Your assignment:
Please return the lines below verbatim, beginning at the one that has "rw [State.showOrphans.eq_def]" and stopping after the one that has "State.put_kept) | dsimp only", and add no other lines.

Stored data entries:
-- ==== Sys2Proof/Laws/KeptLending.lean ====
section
/-! SUPPORT. What the operations of Machine/Lending.lean keep (Laws/Kept.lean). -/

set_option linter.unusedTactic false
set_option linter.unreachableTactic false

namespace Sys2Proof.Machine

variable {P : Part → Bool} {b0 : State}

theorem State.showPool_kept (s : State) (p : Nat)  (h_s : s.Kept P b0) (p_free : P .free = true) (p_engines : P .engines = true) (p_mmu : P .mmu = true) : (State.showPool s p).Kept P b0 := by
  rw [State.showPool.eq_def]
  repeat' first
    | (with_reducible first | assumption | apply State.put_kept | apply State.cache_kept) | dsimp only

theorem State.noteLow_kept (s : State) (p : Nat)  (h_s : s.Kept P b0) (p_free : P .free = true) (p_engines : P .engines = true) (p_mmu : P .mmu = true) : (State.noteLow s p).Kept P b0 := by
  rw [State.noteLow.eq_def]
  repeat' first
    | (with_reducible first | assumption | apply State.put_kept | apply State.raise_kept | apply State.showPool_kept) | split | dsimp only

theorem State.refill_kept (s : State) (p : Nat)  (h_s : s.Kept P b0) (p_dram : P .dram = true) (p_damage : P .damage = true) (p_free : P .free = true) (p_engines : P .engines = true) (p_mmu : P .mmu = true) (p_pools : P .pools = true) (p_chans : P .chans = true) : (State.refill s p).Kept P b0 := by
  rw [State.refill.eq_def]
  repeat' first
    | with_reducible first
      | assumption | apply State.setPool_kept | apply State.draw_kept | apply State.storeBlock_kept | apply State.cache_kept |
      apply State.showPool_kept | apply kept_of_eq2 (he := by assumption)
    | intro _ | split | dsimp only

theorem execFreeCacheRefill_kept (p : Nat) (s : State)  (h_s : s.Kept P b0) (p_dram : P .dram = true) (p_damage : P .damage = true) (p_free : P .free = true) (p_engines : P .engines = true) (p_mmu : P .mmu = true) (p_pools : P .pools = true) (p_chans : P .chans = true) : OutKept P b0 (execFreeCacheRefill p s) := by
  rw [execFreeCacheRefill.eq_def]
  repeat' first
    | (with_reducible first | assumption | apply State.refill_kept | apply OutKept.next) | dsimp only

theorem execInit_kept (p : Nat) (s : State)  (h_s : s.Kept P b0) : OutKept P b0 (execInit p s) := by
  rw [execInit.eq_def]
  repeat' first
    | (with_reducible first | assumption | apply State.put_kept | apply OutKept.next) | split | dsimp only

theorem execPoolInitDone_kept (p : Nat) (s : State)  (h_s : s.Kept P b0) (p_dram : P .dram = true) (p_damage : P .damage = true) (p_free : P .free = true) (p_engines : P .engines = true) (p_mmu : P .mmu = true) (p_pools : P .pools = true) (p_chans : P .chans = true) : OutKept P b0 (execPoolInitDone p s) := by
  rw [execPoolInitDone.eq_def]
  repeat' first
    | with_reducible first
      | assumption | apply State.put_kept | apply State.setPool_kept | apply State.storeBlock_kept | apply State.showPool_kept | apply foldl_kept |
      apply foldl_kept1 | apply foldl_kept2 | apply OutKept.next
    | intro _ | split | dsimp only

theorem execDisable_kept (p : Nat) (s : State)  (h_s : s.Kept P b0) (p_free : P .free = true) (p_engines : P .engines = true) (p_mmu : P .mmu = true) (p_pools : P .pools = true) : OutKept P b0 (execDisable p s) := by
  rw [execDisable.eq_def]
  repeat' first
    | (with_reducible first | assumption | apply State.put_kept | apply State.setPool_kept | apply State.showPool_kept | apply OutKept.next) | split | dsimp only

theorem State.setLent_kept (s : State) (h : Nat) (v : Lent)  (h_s : s.Kept P b0) (p_pools : P .pools = true) : (State.setLent s h v).Kept P b0 := by
  rw [State.setLent.eq_def]
  repeat' first
    | (with_reducible first | assumption | apply State.setPool_kept) | intro _ | split | dsimp only

theorem State.allocate_kept (s : State) (p u : Nat)  (h_s : s.Kept P b0) (p_dram : P .dram = true) (p_damage : P .damage = true) (p_free : P .free = true) (p_engines : P .engines = true) (p_mmu : P .mmu = true) (p_pools : P .pools = true) (p_chans : P .chans = true) : (State.allocate s p u).1.Kept P b0 := by
  refine P1Kept.kept ?_
  rw [State.allocate.eq_def]
  repeat' first
    | with_reducible first
      | assumption | apply State.bump_kept | apply State.setPool_kept | apply State.pick_kept | apply State.cache_kept | apply State.noteLow_kept |
      apply State.refill_kept | apply State.setLent_kept | apply P1Kept.mk1 | exact OutKept.fault _ | apply kept_of_eq2 (he := by assumption)
    | split | dsimp only

theorem execFolioAllocate_kept (p u : Nat) (s : State)  (h_s : s.Kept P b0) (p_dram : P .dram = true) (p_damage : P .damage = true) (p_free : P .free = true) (p_answer : P .answer = true) (p_engines : P .engines = true) (p_mmu : P .mmu = true) (p_pools : P .pools = true) (p_chans : P .chans = true) : OutKept P b0 (execFolioAllocate p u s) := by
  rw [execFolioAllocate.eq_def]
  repeat' first
    | (with_reducible first | assumption | apply State.reply_kept | apply State.allocate_kept | apply OutKept.next | apply kept_of_eq1 (he := by assumption)) | split | dsimp only

theorem State.giveBack_kept (s : State) (h : Nat)  (h_s : s.Kept P b0) (p_dram : P .dram = true) (p_damage : P .damage = true) (p_free : P .free = true) (p_engines : P .engines = true) (p_mmu : P .mmu = true) (p_pools : P .pools = true) (p_chans : P .chans = true) : (State.giveBack s h).Kept P b0 := by
  rw [State.giveBack.eq_def]
  repeat' first
    | (with_reducible first | assumption | apply State.setPool_kept | apply State.cache_kept | apply State.showPool_kept | apply State.refill_kept) | intro _ | split | dsimp only

theorem State.showOrphans_kept (s : State)  (h_s : s.Kept P b0) : (State.showOrphans s).Kept P b0 := by
  rw [State.showOrphans.eq_def]
  repeat' first
    | (with_reducible first | assumption | apply State.wr_kept | apply State.put_kept) | dsimp only

theorem State.share_kept (s : State) (h u n owner : Nat)  (h_s : s.Kept P b0) (p_pools : P .pools = true) : (State.share s h u n owner).1.Kept P b0 := by
  refine P1Kept.kept ?_
  rw [State.share.eq_def]
  repeat' first
    | (with_reducible first | assumption | apply State.bump_kept | apply State.setLent_kept | apply P1Kept.mk1) | split | dsimp only

theorem State.release_kept (s : State) (h u : Nat)  (h_s : s.Kept P b0) (p_dram : P .dram = true) (p_damage : P .damage = true) (p_free : P .free = true) (p_rgs : P .rgs = true) (p_harts : P .harts = true) (p_engines : P .engines = true) (p_mmu : P .mmu = true) (p_queues : P .queues = true) (p_pools : P .pools = true) (p_orphans : P .orphans = true) (p_chans : P .chans = true) (p_cat : P .cat = true) (p_power : P .power = true) (p_pads : P .pads = true) (p_rings : P .rings = true) (p_vecs : P .vecs = true) (p_hostFn : P .hostFn = true) (p_streams : P .streams = true) (p_gone : P .gone = true) : (State.release s h u).1.Kept P b0 := by
  refine P1Kept.kept ?_
  rw [State.release.eq_def]
  repeat' first
    | simp only [State.kept_mk]
    | with_reducible first
      | assumption | apply State.bump_kept | apply State.raise_kept | apply State.report_kept | apply State.setLent_kept | apply State.giveBack_kept
      | apply State.showOrphans_kept | apply KeptF.u_orphans | apply P1Kept.mk1
    | split | dsimp only

theorem execShare_kept (h u n owner : Nat) (s : State)  (h_s : s.Kept P b0) (p_answer : P .answer = true) (p_pools : P .pools = true) : OutKept P b0 (execShare h u n owner s) := by
  rw [execShare.eq_def]
  repeat' first
    | (with_reducible first | assumption | apply State.reply_kept | apply State.share_kept | apply OutKept.next | apply kept_of_eq1 (he := by assumption)) | split | dsimp only

theorem execRelease_kept (h u : Nat) (s : State)  (h_s : s.Kept P b0) (p_dram : P .dram = true) (p_damage : P .damage = true) (p_free : P .free = true) (p_answer : P .answer = true) (p_rgs : P .rgs = true) (p_harts : P .harts = true) (p_engines : P .engines = true) (p_mmu : P .mmu = true) (p_queues : P .queues = true) (p_pools : P .pools = true) (p_orphans : P .orphans = true) (p_chans : P .chans = true) (p_cat : P .cat = true) (p_power : P .power = true) (p_pads : P .pads = true) (p_rings : P .rings = true) (p_vecs : P .vecs = true) (p_hostFn : P .hostFn = true) (p_streams : P .streams = true) (p_gone : P .gone = true) : OutKept P b0 (execRelease h u s) := by
  rw [execRelease.eq_def]
  repeat' first
    | (with_reducible first | assumption | apply State.reply_kept | apply State.release_kept | apply OutKept.next | apply kept_of_eq1 (he := by assumption)) | split | dsimp only

theorem execReclaim_kept (s : State)  (h_s : s.Kept P b0) (p_dram : P .dram = true) (p_damage : P .damage = true) (p_free : P .free = true) (p_engines : P .engines = true) (p_mmu : P .mmu = true) (p_pools : P .pools = true) (p_orphans : P .orphans = true) (p_chans : P .chans = true) : OutKept P b0 (execReclaim s) := by
  rw [execReclaim.eq_def]
  repeat' first
    | simp only [State.kept_mk]
    | (with_reducible first | assumption | apply State.giveBack_kept | apply State.showOrphans_kept | apply KeptF.u_orphans | apply OutKept.next) | split | dsimp only

end Sys2Proof.Machine
end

Solution to this problem:
  rw [State.showOrphans.eq_def]
  repeat' first
    | (with_reducible first | assumption | apply State.wr_kept | apply State.put_kept) | dsimp only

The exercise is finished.